EP Wealth’s Jon Moore, CFP®, shares common tax planning mistakes business owners make and offers practical strategies to align tax decisions with long-term personal and financial goals.
Essential Tax Planning Tips for Entrepreneurs and Business Owners
In my work with business owners over the years, I’ve seen how entrepreneurial success can lead to growing complexity, especially when it comes to taxes. As businesses expand and generate more wealth, the range of available planning strategies also expands - but so does the risk of missing opportunities or making avoidable mistakes.
In this blog, I cover some of the most common tax-related missteps I’ve seen entrepreneurs and owners make, along with effective strategies for how to potentially avoid them. I’ll also discuss how working with an advisor can help you not only make tax-smart decisions, but also make sure those decisions are actually moving you toward the ultimate goal you have for your business.
Common Tax Mistakes Business Owners Make:
- Reinvesting all profits into the business without building personal liquidity
- Failing to revisit entity structure as the business evolves
- Overlooking continuity and succession planning
- Missing opportunities with tax-advantaged retirement plans
- Going into a sale without clear family goals or planning for wealth transfer
Mistake #1: Keeping All Wealth Tied Up in the Business
A business may be worth millions, or even tens of millions, but if the owner has never taken distributions or built up a personal balance sheet, they often find themselves in a highly concentrated and illiquid position. Nearly all of their net worth is tied to the value of the business, and everything depends on how that eventual sale unfolds.
Without financial independence outside the business, the owner’s ability to negotiate or delay a sale may be limited because there is no personal safety net. By contrast, when a client has already taken steps to move wealth out of the business and into personal accounts, they are often in a stronger negotiating position.
How to avoid this mistake and implement a stronger strategy
- Set a target for extracting earnings.
A general rule of thumb is to take 10 to 20 percent of business earnings out each year. These distributions can help shift wealth to the personal side of the ledger, reducing concentration risk while keeping the business operating.

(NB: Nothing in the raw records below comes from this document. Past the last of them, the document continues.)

-- ==== Sys2Proof/Certificates/Slice0/Obligations.lean ====
section
/-!
DEFINITION. The statements about the module, for the provers. The terms they use stand in Safety.lean; each clause about a command says under
which conditions it completes and with what effect.
-/

open Sys2Proof Sys2Proof.Machine

/-- A step runs the command at the front of the queue; an empty queue lets time pass. For every command and state, a step of the state with the command at the front of its queue is exec of the command on the state with the queue's rest. With no command waiting the block idles: one microsecond passes on the module clock and the queue stays empty (the model's choice, log entry 2). Rests on 95_what_each_step_holds.md. -/
def Obligations.StepRunsFrontCommand : Prop :=
  (∀ (c : Instr) (s : State), step { s with pending := c :: s.pending } = exec c s) ∧
  (∀ s : State, s.pending = [] → ∃ t, step s = .next t ∧ t.clk.mono = s.clk.mono + 1000 ∧ t.pending = [])

/-- The reset state holds the values the register index gives. At reset the module stands powered at the beginning of its start (the model's choice, log entry 7), with an empty command queue, no listed byte of memory and an empty outbox (the model's own queue and outbox), and these registers read their reset values: HIF_BOOT_STATUS.STAGE 2, PART_BRM_CTL.T 100 in every partition, FZ_TIME_STAT.TSTATE 0, PWR_STAT.OP_NOW 7, PWR_COOL.FLOW 255, PWR_CLIP_DER.FLOW_W 65535, RST_LEASE.HOLDER 0, UPD_STAT.STATE 0, EVT_STATUS.FULL 0. Rests on 12_register_index.md, 09_reset_and_bringup.md. -/
def Obligations.ResetValues : Prop :=
  State.reset.ctl.mode = .start ∧ State.reset.pending = [] ∧ State.reset.bytes = [] ∧ State.reset.out = [] ∧
  State.reset.rd R.HIF_BOOT_STATUS.STAGE = 2 ∧ (∀ p < 8, State.reset.rd (R.PART_BRM_CTL.T p) = 100) ∧
  State.reset.rd R.FZ_TIME_STAT.TSTATE = 0 ∧ State.reset.rd R.PWR_STAT.OP_NOW = 7 ∧ State.reset.rd R.PWR_COOL.FLOW = 255 ∧
  State.reset.rd R.PWR_CLIP_DER.FLOW_W = 65535 ∧ State.reset.rd R.RST_LEASE.HOLDER = 0 ∧ State.reset.rd R.UPD_STAT.STATE = 0 ∧
  State.reset.rd R.EVT_STATUS.FULL = 0

/-- Every register of the map is found at its own offset. For every register and every index within its dimensions, looking up the offset at which the register stands gives back that register with that index. So no two registers share an offset. Rests on 12_register_index.md. -/
def Obligations.RegisterMapRoundTrip : Prop :=
  ∀ (k : RegKind) (ix : List Nat), dimOk (regRow k).dims ix = true → regAt (regOff k ix) = some (k, ix)

/-- Well-formed commands complete; ill-formed ones are refused by name. Every command whose operands lie in the ranges its row allows completes in every state with a next state: none ends in a fault or a refusal. A command with an operand outside those ranges is refused as malformed. Rests on 95_what_each_step_holds.md. -/
def Obligations.WellFormedCommandsComplete : Prop :=
  (∀ (i : Instr) (s : State), Instr.wf i = true → ∃ t, exec i s = .next t) ∧
  (∀ (i : Instr) (s : State), Instr.wf i = false → exec i s = .refused .malformed)

/-- A command keeps the queue, only adds to the outbox, and never turns the module clock back. When a command completes, the command queue is as it was, what had been sent across the boundary is still there in front of what the command sends, and the module clock has not run backwards. (Queue and outbox are the model's own state, log entry 10.) Rests on 00_scope.md, 09_reset_and_bringup.md. -/
def Obligations.CommandsKeepQueueAndOutbox : Prop :=
  ∀ (i : Instr) (s t : State), exec i s = .next t → t.pending = s.pending ∧ s.out <+: t.out ∧ s.clk.mono ≤ t.clk.mono

/-- Every step keeps memory in its canonical form. If memory is in canonical form (addresses strictly rising, no entry that equals what an unlisted address reads as), it is so after every step, whatever command it runs. Rests on 04_memory_tiers.md. -/
def Obligations.StepKeepsMemoryCanonical : Prop :=
  ∀ s t : State, Memory.wf s = true → step s = .next t → Memory.wf t = true

/-- Every step keeps the RSV bits of every register 0. If the RSV bits of every register read 0, they read 0 after every step: no command, no write by host, tray controller or firmware, and no engine of the module sets one. Rests on 00_scope.md, 12_register_index.md. -/
def Obligations.StepKeepsReservedBitsZero : Prop :=
  ∀ s t : State, Regs.wf s → step s = .next t → Regs.wf t

/-- Every step keeps the clip levels and operating points within the fused ceilings. If the management clip, the rack clip and the effective clip stand at or below the fused continuous ceiling, and the operating point now and the one aimed at are no higher than the fused highest point, this still holds after every step. So no command and no register write takes the module past its fused limits. Rests on 00_scope.md, 07_power_and_heat.md. -/
def Obligations.StepKeepsFusedCeilings : Prop :=
  ∀ s t : State, Ceilings.wf s → step s = .next t → Ceilings.wf t

/-- Every step keeps the vault's wear budget within its size. If the vault's wear budget holds at most 305,000,000 units, it does so after every step: refilling stops at the size of the budget. Rests on 04_memory_tiers.md. -/
def Obligations.StepKeepsWearBudget : Prop :=
  ∀ s t : State, s.vlt.wear ≤ 305000000 → step s = .next t → t.vlt.wear ≤ 305000000

/-- No step takes back an owner key, a revocation or a security version. Fuses only burn. In every step a valid owner slot stays valid with the same digest, a revoked one stays revoked, and the fused security version does not fall; if it is at most 64 it stays at most 64. Rests on 11_management_and_firmware.md. -/
def Obligations.StepKeepsFusedKeysAndVersion : Prop :=
  ∀ s t : State, step s = .next t →
    (∀ k, (tget OwnerSlot.empty s.nv.fuses.owner k).valid = true →
      (tget OwnerSlot.empty t.nv.fuses.owner k).valid = true ∧
      (tget OwnerSlot.empty t.nv.fuses.owner k).digest = (tget OwnerSlot.empty s.nv.fuses.owner k).digest ∧
      ((tget OwnerSlot.empty s.nv.fuses.owner k).revoked = true → (tget OwnerSlot.empty t.nv.fuses.owner k).revoked = true)) ∧
    s.nv.fuses.svn ≤ t.nv.fuses.svn ∧ (s.nv.fuses.svn ≤ 64 → t.nv.fuses.svn ≤ 64)

/-- Every step keeps the lease with the port that claimed it last. If RST_LEASE names no holder, or as holder the port that LAST names, it does so after every step: only the last claimant can hold the lease. Rests on 11_management_and_firmware.md. -/
def Obligations.StepKeepsLeaseHolderLast : Prop :=
  ∀ s t : State, (s.rd R.RST_LEASE.HOLDER = 0 ∨ s.rd R.RST_LEASE.LAST + 1 = s.rd R.RST_LEASE.HOLDER) → step s = .next t →
    (t.rd R.RST_LEASE.HOLDER = 0 ∨ t.rd R.RST_LEASE.LAST + 1 = t.rd R.RST_LEASE.HOLDER)

/-- MINIMAL mode is left only by a module reset or by losing power. A step from MINIMAL ends in MINIMAL, in OFF, or in a module reset: with the module rung running, in reset, or starting again where the module rung was running or the rails were down. No register write, command or event leads from MINIMAL into service in one step, nor into FENCED (the latter the model's reading, log entry 52). Rests on 09_reset_and_bringup.md, 11_management_and_firmware.md. -/
def Obligations.MinimalModeLeftOnlyByReset : Prop :=
  ∀ s t : State, s.ctl.mode = .minimal → step s = .next t →
    t.ctl.mode = .minimal ∨ t.ctl.mode = .off ∨ moduleBusy t = true ∨ t.ctl.mode = .inReset ∨
      (t.ctl.mode = .start ∧ (moduleBusy s = true ∨ s.hs.rails = []))

/-- The invariants hold at reset. At reset memory is in canonical form, the RSV bits of every register read 0, the clip levels and operating points are within the fused ceilings, the wear budget is at most its size, the fused security version is at most 64, and nobody holds the lease. Rests on 00_scope.md, 04_memory_tiers.md, 07_power_and_heat.md, 11_management_and_firmware.md. -/
def Obligations.InvariantsHoldAtReset : Prop :=
  Memory.wf State.reset = true ∧ Regs.wf State.reset ∧ Ceilings.wf State.reset ∧ State.reset.vlt.wear ≤ 305000000 ∧
  State.reset.nv.fuses.svn ≤ 64 ∧ State.reset.rd R.RST_LEASE.HOLDER = 0

/-- What supply, reset, start, power and heat commands leave unchanged. For every command of these families, in every state: the input supply, the reset rungs, start-up, operating points, clips and the gate's estimator, temperatures, and guards and recovery. When it completes, the command queue, every part of State outside the parts that Instr.touches lists for it, and every register of a kind it does not list are as before. Instr.touches names for each command exactly the parts and register kinds it may write, among them the events it may record. Rests on 07_power_and_heat.md, 08_module_boundary.md, 09_reset_and_bringup.md, 10_faults_and_recovery.md. -/
def Obligations.FrameOfSupplyResetPowerHeat : Prop :=
  ∀ (i : Instr) (s t : State), i.family ∈ [Family.supply, Family.rungs, Family.start, Family.points, Family.clips, Family.heat, Family.guards] → exec i s = .next t → Frame i.touches s t

/-- What register writes, ring, descriptor, gate and memory commands leave unchanged. For every command of these families, in every state: register writes under their names, host rings, descriptors, the energy gate, and the memory tiers. When it completes, the command queue, every part of State outside the parts that Instr.touches lists for it, and every register of a kind it does not list are as before. Instr.touches names for each command exactly the parts and register kinds it may write, among them the events it may record. Rests on 04_memory_tiers.md, 05_plans_and_host_rings.md, 12_register_index.md. -/
def Obligations.FrameOfAccessHostAndMemory : Prop :=
  ∀ (i : Instr) (s t : State), i.family ∈ [Family.access, Family.rings, Family.descriptors, Family.gate, Family.tiers] → exec i s = .next t → Frame i.touches s t

/-- What array, core, streamer, queue and monitor commands leave unchanged. For every command of these families, in every state: array instructions, queue slots, streamer descriptors, the bramble monitor, and general cores. When it completes, the command queue, every part of State outside the parts that Instr.touches lists for it, and every register of a kind it does not list are as before. Instr.touches names for each command exactly the parts and register kinds it may write, among them the events it may record. Rests on 02_array_execution.md, 03_general_cores_and_interrupts.md. -/
def Obligations.FrameOfEngines : Prop :=
  ∀ (i : Instr) (s t : State), i.family ∈ [Family.arrays, Family.queues, Family.streamers, Family.monitor, Family.cores] → exec i s = .next t → Frame i.touches s t

/-- What fabric, management, security and update commands leave unchanged. For every command of these families, in every state: Fazar ports, packets, streams, configuration banks, collectives and the fabric clock, Worisy links and requests, security and records, firmware update and quickset. When it completes, the command queue, every part of State outside the parts that Instr.touches lists for it, and every register of a kind it does not list are as before. Instr.touches names for each command exactly the parts and register kinds it may write, among them the events it may record. Rests on 06_fazar_fabric.md, 09_reset_and_bringup.md, 11_management_and_firmware.md. -/
def Obligations.FrameOfFabricManagementUpdate : Prop :=
  ∀ (i : Instr) (s t : State), i.family ∈ [Family.ports, Family.router, Family.streams, Family.banks, Family.collect, Family.clock, Family.links, Family.worisy, Family.security, Family.update, Family.quickset] → exec i s = .next t → Frame i.touches s t

/-- NOP, SETSEED, SETB, ADDB, SETLC, LOOP, JUMP and LDCB change nothing outside their array. When array n of partition p runs NOP, SETSEED, SETB, ADDB, SETLC, LOOP or JUMP, or an LDCB whose source holds no memory error and finite entries, the instruction completes and changes only the hidden state and PART_ARR_STAT of that array. Every other array, every core, streamer and queue, every other register, all of memory, the clocks, the host side, the fabric, the recorder, the command queue and the outbox are as before; the frame of the engines covers the power side. Rests on 02_array_execution.md. -/
def Obligations.RegisterOnlyArrayInstructionsChangeOneArray : Prop :=
  (∀ (s : State) (p n x : Nat), ArrAt s p n x →
    (insOpc x = 0 → Does (.arrayNop p n) s (OnlyArray s · p n)) ∧
    (insOpc x = 5 → Does (.setseed p n) s (OnlyArray s · p n)) ∧
    (insOpc x = 6 → Does (.setb p n) s (OnlyArray s · p n)) ∧
    (insOpc x = 7 → Does (.addb p n) s (OnlyArray s · p n)) ∧
    (insOpc x = 8 → Does (.setlc p n) s (OnlyArray s · p n)) ∧
    (insOpc x = 9 → Does (.loop p n) s (OnlyArray s · p n)) ∧
    (insOpc x = 13 → Does (.jump p n) s (OnlyArray s · p n))) ∧
  (∀ (s : State) (p n x : Nat), ArrAt s p n x → insOpc x = 4 → s.mem.errs = [] →
    cbBadEntry (ldcbFmt x) ((peek s (storeBase p n + effSlot (arrOf s p n) (ldcbBsel x) (ldcbSrc x) * 256) 256).take (cbEntBytes (ldcbFmt x))) = false →
    Does (.ldcb p n Flt.none) s (OnlyArray s · p n))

- Revisit how you pay yourself.
In a sole proprietorship, all net profit is treated as taxable income. If the business is structured as an S-corp, for example, owners may be able to pay themselves a salary and take additional distributions. This can reduce self-employment tax on the distribution portion.
- Separate out hard assets when possible.
Owners can consider moving assets like real estate into a separate legal entity. For example, the owner could establish an LLC that owns the building and then have the operating business pay rent to that LLC. This creates a new income stream for the owner’s family, and if the operating business is sold, the owner may choose to keep the building and lease it to the new owners.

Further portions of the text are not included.